But LaShawn Daniels was the one who I was able to really connect with, and do the kind of vocals that sounded like they were ahead of its time — like stacking my leads and coming up with different tones that I try to play around with. My voice literally became an instrument, and that was the most fun for me, because it challenged me to try and do different things and make who I am unique. On my first album, I was trying to be just like Whitney [Houston] — which is not a bad thing, but I wanted to find who I was as an artist. And I was able to find it.
Are there any moments of being in the studio during the making of Full Moon that stick out to you most?
I remember the guys were playing basketball. And I was like, “I bet you I could vocal produce myself.” This is when I became a vocal producer, because LaShawn was very collaborative — like, he never just told me exactly what to do. He always wanted to see how I wanted to do it. So I was like, “What if I go in with my engineer and try to impress them while they’re outside playing basketball?” I forget what song I was doing backgrounds for, I think maybe it was “Come a Little Closer.” And I was doing all the backgrounds and when they came in and heard that, they were like, [high-pitched voice] “Oh, so you tryna vocal produce?”

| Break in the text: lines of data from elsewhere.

theorem execFirmwareActivation_good {pend : List Instr} (s : State) (hg : s.Good pend) : Out.Good pend (execFirmwareActivation s) := by
  unfold execFirmwareActivation
  repeat' (first | assumption | (extract_lets +onlyGivenNames v; refine (fun (hv : State.Good pend v) => ?_) ?_; (on_goal 2 => subst v); (on_goal 1 => clear_value v)) | (extract_lets +onlyGivenNames v; refine (fun (hv : State.Good pend v.1) => ?_) ?_; (on_goal 2 => subst v); (on_goal 1 => clear_value v)) | (extract_lets +onlyGivenNames v; clear_value v) | (simp (maxDischargeDepth := 99) +contextual [*]; done) | (refine State.good_forAll _ _ (fun _ _ _ => ?_) ?_) | (refine State.good_iter _ _ (fun _ _ _ => ?_) ?_) | split)

theorem execFirmwareActivationEnd_good {pend : List Instr} (s : State) (hg : s.Good pend) : Out.Good pend (execFirmwareActivationEnd s) := by
  unfold execFirmwareActivationEnd
  split <;> simp_all (maxDischargeDepth := 99) +contextual

theorem execPldmFirmwareUpdate_good {pend : List Instr} (ridgeB : Bool) (part : FlashPart) (s : State)
    (hg : s.Good pend) : Out.Good pend (execPldmFirmwareUpdate ridgeB part s) := by
  unfold execPldmFirmwareUpdate
  repeat' (first | assumption | (extract_lets +onlyGivenNames v; refine (fun (hv : State.Good pend v) => ?_) ?_; (on_goal 2 => subst v); (on_goal 1 => clear_value v)) | (extract_lets +onlyGivenNames v; refine (fun (hv : State.Good pend v.1) => ?_) ?_; (on_goal 2 => subst v); (on_goal 1 => clear_value v)) | (extract_lets +onlyGivenNames v; clear_value v) | (simp (maxDischargeDepth := 99) +contextual [*]; done) | (refine State.good_forAll _ _ (fun _ _ _ => ?_) ?_) | (refine State.good_iter _ _ (fun _ _ _ => ?_) ?_) | split)

theorem execHostLinkUp_good {pend : List Instr} (portB : Bool) (width : Nat) (reversed : Bool) (inverted : List Nat) (s : State) (hg : s.Good pend) :
    Out.Good pend (execHostLinkUp portB width reversed inverted s) := by
  unfold execHostLinkUp
  repeat' (first | assumption | (extract_lets +onlyGivenNames v; refine (fun (hv : State.Good pend v) => ?_) ?_; (on_goal 2 => subst v); (on_goal 1 => clear_value v)) | (extract_lets +onlyGivenNames v; refine (fun (hv : State.Good pend v.1) => ?_) ?_; (on_goal 2 => subst v); (on_goal 1 => clear_value v)) | (extract_lets +onlyGivenNames v; clear_value v) | (simp (maxDischargeDepth := 99) +contextual [*]; done) | (refine State.good_forAll _ _ (fun _ _ _ => ?_) ?_) | (refine State.good_iter _ _ (fun _ _ _ => ?_) ?_) | (refine State.ctxCommand_good _ _ _ _ (fun _ => ?_) ?_) | (refine State.pfCommand_good _ _ _ _ (fun _ => ?_) ?_) | split)

theorem execConfigurationRequest_good {pend : List Instr} (portB : Bool) (s : State)
    (hg : s.Good pend) : Out.Good pend (execConfigurationRequest portB s) := by
  unfold execConfigurationRequest
  repeat' (first | assumption | (extract_lets +onlyGivenNames v; refine (fun (hv : State.Good pend v) => ?_) ?_; (on_goal 2 => subst v); (on_goal 1 => clear_value v)) | (extract_lets +onlyGivenNames v; refine (fun (hv : State.Good pend v.1) => ?_) ?_; (on_goal 2 => subst v); (on_goal 1 => clear_value v)) | (extract_lets +onlyGivenNames v; clear_value v) | (simp (maxDischargeDepth := 99) +contextual [*]; done) | (refine State.good_forAll _ _ (fun _ _ _ => ?_) ?_) | (refine State.good_iter _ _ (fun _ _ _ => ?_) ?_) | split)

theorem execTestAccessPort_good {pend : List Instr} (op : TapOp) (s : State) (hg : s.Good pend) : Out.Good pend (execTestAccessPort op s) := by
  unfold execTestAccessPort
  repeat' (first | assumption | (extract_lets +onlyGivenNames v; refine (fun (hv : State.Good pend v) => ?_) ?_; (on_goal 2 => subst v); (on_goal 1 => clear_value v)) | (extract_lets +onlyGivenNames v; refine (fun (hv : State.Good pend v.1) => ?_) ?_; (on_goal 2 => subst v); (on_goal 1 => clear_value v)) | (extract_lets +onlyGivenNames v; clear_value v) | (simp (maxDischargeDepth := 99) +contextual [*]; done) | (refine State.good_forAll _ _ (fun _ _ _ => ?_) ?_) | (refine State.good_iter _ _ (fun _ _ _ => ?_) ?_) | split)

theorem execDynamicAddressAssignment_good {pend : List Instr} (ridgeB : Bool) (addr : Nat) (s : State)
    (hg : s.Good pend) : Out.Good pend (execDynamicAddressAssignment ridgeB addr s) := by
  unfold execDynamicAddressAssignment
  repeat' (first | assumption | (extract_lets +onlyGivenNames v; refine (fun (hv : State.Good pend v) => ?_) ?_; (on_goal 2 => subst v); (on_goal 1 => clear_value v)) | (extract_lets +onlyGivenNames v; refine (fun (hv : State.Good pend v.1) => ?_) ?_; (on_goal 2 => subst v); (on_goal 1 => clear_value v)) | (extract_lets +onlyGivenNames v; clear_value v) | (simp (maxDischargeDepth := 99) +contextual [*]; done) | (refine State.good_forAll _ _ (fun _ _ _ => ?_) ?_) | (refine State.good_iter _ _ (fun _ _ _ => ?_) ?_) | split)

end Sys2Proof.Machine
end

The trust level just went to a whole ‘nother level. They forgot that I was also vocal producing a little bit on the Never Say Never album, too. They were like, “Wow OK, this is something that you can do. We can trust you. We wanna go play basketball.” That’s because I love singing backgrounds more than anything. I’ll take backgrounds over leads any day.
Speaking of backgrounds, you contributed some to Michael Jackson’s “Unbreakable” on his Invincible album, and his ad-libs are heard in “It’s Not Worth It.” What was it like to exchange vocals with another G.O.A.T. for each other’s albums?
Girl, I fainted when I met Michael Jackson, and I embarrassed everybody. I met him before I even started the album. I think the rule was, and it was an unwritten rule: Yes, we’re both at the Hit Factory. Yes, we’re gonna do something. But she don’t know how to act around Michael Jackson. And she’s pregnant, she’s emotional, her water could break. So I never saw him do what he did on my album, and he never saw me do what I did on his album.
But Rodney’s the middleman, LaShawn’s the middleman, so they’re coming back and telling me what Michael thinks I should do on this. I’m not allowed in any of the Invincible sessions. “And in case anything happens over here in the Full Moon sessions, you might throw her off, and we might not get her back, to do the things with the squeezing and the singing out of her range that we need to do.” So they kept me safe. Or they kept Michael safe, rather.
Oh my gosh, did Michael say anything after you fainted?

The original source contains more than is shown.